(Stored data)
Content starts

-- ==== Sys2Proof/Safety.lean ====
section
/-! DEFINITION. What counts as a safe state and a safe run, in the terms the claims use (10_state.md R25, R26, R35,
70_reset_and_hazards.md R241). -/

namespace Sys2Proof.Machine

/-- "No error": STAT[12:8] = 0 (70_reset_and_hazards.md R241). -/
abbrev State.NoError (s : State) : Prop := s.errs = 0

/-- A well-formed packet (10_state.md R35 item 3): SOH, a sequence number in 1..255, its complement, and the checksum of
bytes 3..130 high byte first. -/
abbrev PacketOk (p : Vector Byte 133) : Prop :=
  p[0] = 0x01 ∧ p[2].toNat = 255 - p[1].toNat ∧ 1 ≤ p[1].toNat ∧
    p[131] ++ p[132] = crcOf ((p.toList.drop 3).take 128)

/-- The invariants of 10_state.md R35, its four items in order. -/
abbrev State.Inv (s : State) : Prop :=
  1 ≤ s.seq.toNat ∧ s.fill.toNat ≤ 128 ∧ (s.pktValid = true → PacketOk s.pkt) ∧ 133 ∣ s.emitted.length

/-- Every byte emitted since power-on belongs to a whole, well-formed packet (10_state.md R35, 20_memory.md R55). -/
def State.StreamOk (s : State) : Prop :=
  ∃ packets : List (Vector Byte 133), (∀ p ∈ packets, PacketOk p) ∧ s.emitted = packets.flatMap Vector.toList

/-- The values of 70_reset_and_hazards.md R230 that the spec states; PAY and PKT are unspecified there. -/
abbrev State.HasResetValues (s : State) : Prop :=
  s.crc = 0x0000 ∧ s.seq = 0x01 ∧ s.fill = 0 ∧ s.pktValid = false ∧ s.errs = 0 ∧ s.stat = 0x0004 ∧ s.rdata = 0x0000

/-- The OP values of 30_encoding.md R73. -/
abbrev undefinedOp (op : Byte) : Prop :=
  (0x05 ≤ op ∧ op ≤ 0x0F) ∨ (0x12 ≤ op ∧ op ≤ 0x1F) ∨ (0x22 ≤ op ∧ op ≤ 0x2F) ∨ (0x32 ≤ op ∧ op ≤ 0x3F) ∨
    (0x45 ≤ op ∧ op ≤ 0x4F) ∨ (0x51 ≤ op ∧ op ≤ 0x5E) ∨ 0x60 ≤ op

/-- Two states agree on all that can ever be observed: they may differ in PAY from FILL on (10_state.md R25), in PKT
while PKT_VALID is 0 (R26), and in the model's own count of draws. -/
structure SameObservable (s t : State) : Prop where
  crc : s.crc = t.crc
  seq : s.seq = t.seq
  fill : s.fill = t.fill
  pay : ∀ (i : Nat) (h : i < 128), i < s.fill.toNat → s.pay[i] = t.pay[i]
  pktValid : s.pktValid = t.pktValid
  pkt : s.pktValid = true → s.pkt = t.pkt
  errs : s.errs = t.errs
  rdata : s.rdata = t.rdata
  txq : s.txq = t.txq
  resetLine : s.resetLine = t.resetLine
  inputs : s.inputs = t.inputs
  taken : s.taken = t.taken
  sampled : s.sampled = t.sampled

/-- `crc_update` of 40_crc.md R101 written on natural numbers, each `mask16` a remainder (00_scope.md R9): the reading
the model's bit-vector form is compared with. -/
def crcUpdateNat (s b : Nat) : Nat :=
  let t := (((s >>> 8) &&& 0xFF) ||| (s <<< 8)) % 2 ^ 16
  let t := t ^^^ b
  let t := t ^^^ ((t &&& 0xFF) >>> 4)
  let t := (t ^^^ ((t <<< 8) <<< 4)) % 2 ^ 16
  (t ^^^ (((t &&& 0xFF) <<< 4) <<< 1)) % 2 ^ 16

end Sys2Proof.Machine
end

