-- ==== Sys2Proof/WellFormed.lean ====
section
/-! DEFINITION. Which commands are as the spec tells software to write them. The machine executes every command, well
formed or not (30_encoding.md R74, 70_reset_and_hazards.md R241; log 14): nothing in Machine/ asks for this check. -/

namespace Sys2Proof

/-- An operand of the given kind is legal, or, where it is ignored, written as 0x00 (30_encoding.md R71, R74, R76). -/
def OperandKind.accepts : OperandKind → Byte → Bool
  | .data, _ => true
  | .sequence, n => n != 0
  | .index, i => decide (i.toNat < 133)
  | .mask, _ => true
  | .ignored, x => x == 0

/-- The command is written as the spec tells software to write it: a legal sequence number, a PKT offset inside the
packet, an ignored operand of 0x00. -/
def Instr.wellFormed (i : Instr) : Bool := i.kind.accepts i.imm

end Sys2Proof
end

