/-- The operand of the command that a word decodes to is the word's IMM, beside `opcode_of_decode`. -/
theorem imm_of_decode {w : Word} {i : Instr} (h : decode w = .ok i) : immField w = i.imm := by
  unfold decode at h
  split at h <;> cases h <;> rfl

theorem encode_of_decode {w : Word} {i : Instr} (h : decode w = .ok i) : encode i = w := by
  have hop : opField w = i.opcode := opcode_of_decode h
  rw [encode, ← hop, ← imm_of_decode h, opField_append_immField]

/-- Settles O4: the round trips of the 18 commands. -/
theorem decodeOfEncodeGivesTheCommandBack : Obligations.DecodeOfEncodeGivesTheCommandBack :=
  decode_encode

/-- Settles O5: the two fields of the word are the opcode and the operand that `encode` joins. -/
theorem encodeOfDecodeGivesTheWordBack : Obligations.EncodeOfDecodeGivesTheWordBack :=
  fun _ _ h => encode_of_decode h

/-- Settles O1: each word is evaluated by the decoder. -/
theorem writtenOutWordsDecode : Obligations.WrittenOutWordsDecode :=
  ⟨rfl, rfl, rfl, rfl, rfl, rfl, rfl⟩

/-! ### Stored programs (30_encoding.md R70) -/

theorem storeProgram_cons (i : Instr) (rest : List Instr) :
    storeProgram (i :: rest) = i.opcode :: i.imm :: storeProgram rest := by
  rw [storeProgram, storeWord, encode, opField_append, immField_append]
  rfl

theorem loadProgram_storeProgram (is : List Instr) : loadProgram (storeProgram is) = .ok is := by
  induction is with
  | nil => rfl
  | cons i rest ih =>
    have hd : decode (i.opcode ++ i.imm) = .ok i := decode_encode i
    simp only [storeProgram_cons, loadProgram, hd, ih]

/-- Settles O6: the load undoes the store word by word, and a word's two bytes are its two fields. -/
theorem storedProgramLoadsBack : Obligations.StoredProgramLoadsBack :=
  ⟨loadProgram_storeProgram, storeProgram_cons⟩

end Sys2Proof.Machine

namespace Sys2Proof.Machine

/-! ### Every command, word and step answers a next state (70_reset_and_hazards.md R241) -/

/-- The other direction of `exec_next_case`: each case is what `exec` does. -/
theorem ExecCase.exec_eq {s t : State} {i : Instr} (h : ExecCase s i t) : exec i s = .next t := by
  cases h
  case payPutFull h => exact if_pos h
  case payPut h => exact if_neg h
  case seqSetZero h => exact exec_seqSet_of_zero s h
  case seqSet h => exact exec_seqSet_of_ne_zero s h
  case send h => exact exec_send_of_pktValid _ h
  case sendNoPacket h => exact exec_send_of_not_pktValid _ h
  case rdPkt h hv => exact exec_rdPkt_of_lt hv h
  case rdPktRange h hv => exact exec_rdPkt_of_ge hv (Nat.le_of_not_lt h)
  case rdPktNoPacket hv => exact exec_rdPkt_of_not_pktValid hv
  all_goals rfl

/-- The guards of a command's cases leave nothing out. -/
theorem exists_execCase (s : State) (i : Instr) : ∃ t, ExecCase s i t := by
  cases i
  case payPut d =>
    by_cases h : s.fill = 128
    · exact ⟨_, .payPutFull d h⟩
    · exact ⟨_, .payPut d h⟩
  case seqSet n =>
    by_cases h : n = 0
    · exact ⟨_, .seqSetZero n h⟩
    · exact ⟨_, .seqSet n h⟩
  case send x =>
    cases hv : s.pktValid
    · exact ⟨_, .sendNoPacket x hv⟩
    · exact ⟨_, .send x hv⟩
  case rdPkt k =>
    cases hv : s.pktValid
    · exact ⟨_, .rdPktNoPacket k hv⟩
    · by_cases h : k.toNat < 133
      · exact ⟨_, .rdPkt k h hv⟩
      · exact ⟨_, .rdPktRange k h hv⟩
  all_goals exact ⟨_, by constructor⟩

theorem exec_completes (i : Instr) (s : State) : ∃ t, exec i s = .next t :=
  (exists_execCase s i).imp fun _ h => h.exec_eq

theorem execWord_of_decode_ok {w : Word} {i : Instr} (hd : decode w = .ok i) (s : State) :
    execWord w s = exec i s := by
  simp only [execWord, hd]

theorem execWord_of_decode_error {w : Word} {e : DecodeError} (hd : decode w = .error e) (s : State) :
    execWord w s = .next (s.raise .ill) := by
  simp only [execWord, hd]

theorem execWord_encode (i : Instr) (s : State) : execWord (encode i) s = exec i s :=
  execWord_of_decode_ok (decode_encode i) s

theorem execWord_completes (w : Word) (s : State) : ∃ t, execWord w s = .next t := by
  cases hd : decode w with
  | ok i => exact execWord_of_decode_ok hd s ▸ exec_completes i s
  | error e => exact ⟨_, execWord_of_decode_error hd s⟩

theorem step_of_no_inputs {s : State} (h : s.inputs = []) : step s = .next s := by
  simp only [step, h]

theorem step_eq_takeAction {s : State} {a : HostAction} {rest : List HostAction} (h : s.inputs = a :: rest) :
    step s = takeAction a (s.setInputs rest) := by
  simp only [step, h]

theorem takeAction_command_of_reset {s : State} (h : s.resetLine = true) (w : Word) :
    takeAction (.command w) s = .next s :=
  if_pos h

theorem takeAction_completes (a : HostAction) (s : State) : ∃ t, takeAction a s = .next t := by
  cases a with
  | command w =>
    cases hl : s.resetLine with
    | true => exact ⟨s, takeAction_command_of_reset hl w⟩
    | false => simpa [takeAction, hl] using execWord_completes w s
  | reset b => exact ⟨_, rfl⟩
  | sample => exact ⟨_, rfl⟩
  | drain n => exact ⟨_, rfl⟩

theorem step_completes (s : State) : ∃ t, step s = .next t := by
  cases hi : s.inputs with
  | nil => exact ⟨s, step_of_no_inputs hi⟩
  | cons a rest => exact step_eq_takeAction hi ▸ takeAction_completes a _

/-- Settles O12, by induction on the number of steps. -/
theorem everyRunCompletes : Obligations.EveryRunCompletes := by
  intro k
  induction k with
  | zero => exact fun s => ⟨s, rfl⟩
  | succ k ih =>
    intro s
    obtain ⟨t, hstep⟩ := step_completes s
    rw [run_succ_of_step hstep]
    exact ih t

/-! ### Ignored operands (30_encoding.md R74) -/

/-- A command of ignoring kind is what any word with its opcode executes, whatever the IMM. -/
theorem execWord_opcode_of_ignored {i : Instr} (hk : i.kind = .ignored) (b : Byte) (s : State) :
    execWord (i.opcode ++ b) s = exec i s :=
  match i, hk with
  | .nop _, _ => execWord_encode (.nop b) s
  | .crcClr _, _ => execWord_encode (.crcClr b) s
  | .payClr _, _ => execWord_encode (.payClr b) s
  | .seqAdv _, _ => execWord_encode (.seqAdv b) s
  | .build _, _ => execWord_encode (.build b) s
  | .send _, _ => execWord_encode (.send b) s
  | .rdCrc _, _ => execWord_encode (.rdCrc b) s
  | .rdStat _, _ => execWord_encode (.rdStat b) s
  | .rdSeq _, _ => execWord_encode (.rdSeq b) s
  | .rdFill _, _ => execWord_encode (.rdFill b) s
  | .srst _, _ => execWord_encode (.srst b) s

theorem exec_eq_of_ignored {i j : Instr} (hk : i.kind = .ignored) (hop : i.opcode = j.opcode) (s : State) :
    exec i s = exec j s :=
  calc exec i s = execWord (i.opcode ++ j.imm) s := (execWord_opcode_of_ignored hk j.imm s).symm
    _ = execWord (encode j) s := by rw [hop, encode]
    _ = exec j s := execWord_encode j s

theorem maskBits_eq_of_low_bits {m m' : Byte} (h : ∀ k < 5, m.getLsbD k = m'.getLsbD k) :
    maskBits m = maskBits m' := by
  apply BitVec.eq_of_getLsbD_eq
  intro k hk
  rw [maskBits_getLsbD, maskBits_getLsbD, h k hk]

/-- Settles O7: an ignored operand and the high bits of a mask do not reach the effect, and `exec` is total. -/
theorem ignoredOperandBitsNeverMatter : Obligations.IgnoredOperandBitsNeverMatter := by
  refine ⟨fun i j s hk hop => exec_eq_of_ignored hk hop s, fun m m' s h => ?_, exec_completes⟩
  rw [exec_errClr, exec_errClr, maskBits_eq_of_low_bits h]

/-! ### One step, by the host's action (70_reset_and_hazards.md R231, R242) -/

/-- Settles O8: the step executes the word, and the word the command it decodes to. -/
theorem stepRunsTheDecodedCommand : Obligations.StepRunsTheDecodedCommand := fun _ _ _ _ hi hl hd =>
  (step_eq_execWord hi hl).trans (execWord_of_decode_ok hd _)

/-- Settles O9: it is the idle case of the step. -/
theorem idleStepHoldsTheState : Obligations.IdleStepHoldsTheState := fun _ => step_of_no_inputs

theorem driveReset_of_asserted_or_held {s : State} {b : Bool} (h : (b || s.resetLine) = true) :
    s.driveReset b = { s.resetRegisters with resetLine := b } :=
  if_pos h

/-- Driving the input where it takes effect leaves the values of R230. -/
theorem driveReset_hasResetValues {s : State} {b : Bool} (h : (b || s.resetLine) = true) :
    (s.driveReset b).HasResetValues := by
  rw [driveReset_of_asserted_or_held h]
  exact resetRegisters_hasResetValues s

/-- Settles O10: a held word is dropped, either edge resets the registers, and the word after the release finds the
input released. -/
theorem resetInputHoldsAndResets : Obligations.ResetInputHoldsAndResets := by
  refine ⟨fun s w rest hi hl => ?_, fun s rest hi => ?_, fun s rest hi hl => ?_⟩
  · exact (step_eq_takeAction hi).trans (takeAction_command_of_reset (s := s.setInputs rest) hl w)
  · exact ⟨_, step_eq_takeAction hi, driveReset_hasResetValues rfl, rfl, rfl, rfl, rfl, rfl⟩
  · have hdrive := driveReset_of_asserted_or_held (s := s.setInputs rest) (b := false) hl
    refine ⟨_, (step_eq_takeAction hi).trans (congrArg Host.Outcome.next hdrive), ?_, rfl, rfl, rfl, rfl, rfl, ?_⟩
    · exact resetRegisters_hasResetValues (s.setInputs rest)
    · intro w rest' hrest
      exact step_eq_execWord hrest rfl

/-- Settles O11: the host's two other actions write the host's lists and TXQ alone. -/
theorem sampleAndDrainChangeNoRegister : Obligations.SampleAndDrainChangeNoRegister := by
  refine ⟨fun s rest hi => step_eq_takeAction hi, fun s n rest hi => ?_⟩
  refine ⟨(s.setInputs rest).drain n, step_eq_takeAction hi, drain_emitted _ n, ?_, rfl⟩
  rw [State.drain_taken, State.setInputs_taken, State.setInputs_txq, List.length_append, List.length_take]

/-- Settles O42: the reset state is a literal, and has emitted nothing. -/
theorem resetStateMeetsTheInvariants : Obligations.ResetStateMeetsTheInvariants := by
  refine ⟨by decide, rfl, rfl, by decide, by decide, ?_, Nat.dvd_zero _⟩
  exact fun hv => nomatch hv

end Sys2Proof.Machine

namespace Sys2Proof.Machine

/-! ### Chaining (40_crc.md R103) -/

theorem crcFold_append (s : Word) (xs ys : List Byte) : crcFold s (xs ++ ys) = crcFold (crcFold s xs) ys := by
  induction xs generalizing s with
  | nil => rfl
  | cons b bs ih => exact ih (crcUpdate s b)

/-- Settles O17, by induction on the first list. -/
theorem crcFoldOfAppend : Obligations.CrcFoldOfAppend := crcFold_append

/-! ### Maps that are linear over GF(2) (40_crc.md section 3) -/

/-- The map sends an XOR to the XOR of the images. -/
def XorLinear {v w : Nat} (f : BitVec v → BitVec w) : Prop := ∀ x y, f (x ^^^ y) = f x ^^^ f y

namespace XorLinear

variable {u v w : Nat} {f g : BitVec v → BitVec w}

theorem id : XorLinear (fun x : BitVec w => x) := fun _ _ => rfl

theorem comp {h : BitVec w → BitVec u} (hh : XorLinear h) (hf : XorLinear f) : XorLinear fun x => h (f x) :=
  fun x y => by simp only [hf x y, hh _ _]

theorem iterate {f : BitVec w → BitVec w} (hf : XorLinear f) (n : Nat) : XorLinear f^[n] := by
  induction n with
  | zero => exact id
  | succ n ih => exact ih.comp hf

theorem xor (hf : XorLinear f) (hg : XorLinear g) : XorLinear fun x => f x ^^^ g x := fun x y => by
  simp only [hf x y, hg x y]
  ac_rfl

theorem shiftLeft (hf : XorLinear f) (n : Nat) : XorLinear fun x => f x <<< n := fun x y => by
  simp only [hf x y, BitVec.shiftLeft_xor_distrib]

theorem ushiftRight (hf : XorLinear f) (n : Nat) : XorLinear fun x => f x >>> n := fun x y => by
  simp only [hf x y, BitVec.ushiftRight_xor_distrib]

theorem and (hf : XorLinear f) (m : BitVec w) : XorLinear fun x => f x &&& m := fun x y => by
  ext k hk
  simp only [hf x y, BitVec.getElem_and, BitVec.getElem_xor, Bool.and_xor_distrib_right]

theorem extractLsb' (start len : Nat) : XorLinear fun x : BitVec v => x.extractLsb' start len :=
  fun _ _ => BitVec.extractLsb'_xor

/-- A linear map with no other zero than 0 is injective. -/
theorem injective (hf : XorLinear f) (hker : ∀ x, f x = 0#w → x = 0#v) : Function.Injective f := by
  intro x y hxy
  have hzero : f (x ^^^ y) = 0#w := by rw [hf, hxy, BitVec.xor_self]
  exact BitVec.xor_eq_zero_iff.mp (hker _ hzero)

Content ends

The task -
Could you set down, word for word, only the lines above from the line with "-- ==== Sys2Proof/WellFormed.lean" to the line with "R74, R76). -/", including both?

Expected output -
-- ==== Sys2Proof/WellFormed.lean ====
section
/-! DEFINITION. Which commands are as the spec tells software to write them. The machine executes every command, well
formed or not (30_encoding.md R74, 70_reset_and_hazards.md R241; log 14): nothing in Machine/ asks for this check. -/

namespace Sys2Proof

/-- An operand of the given kind is legal, or, where it is ignored, written as 0x00 (30_encoding.md R71, R74, R76). -/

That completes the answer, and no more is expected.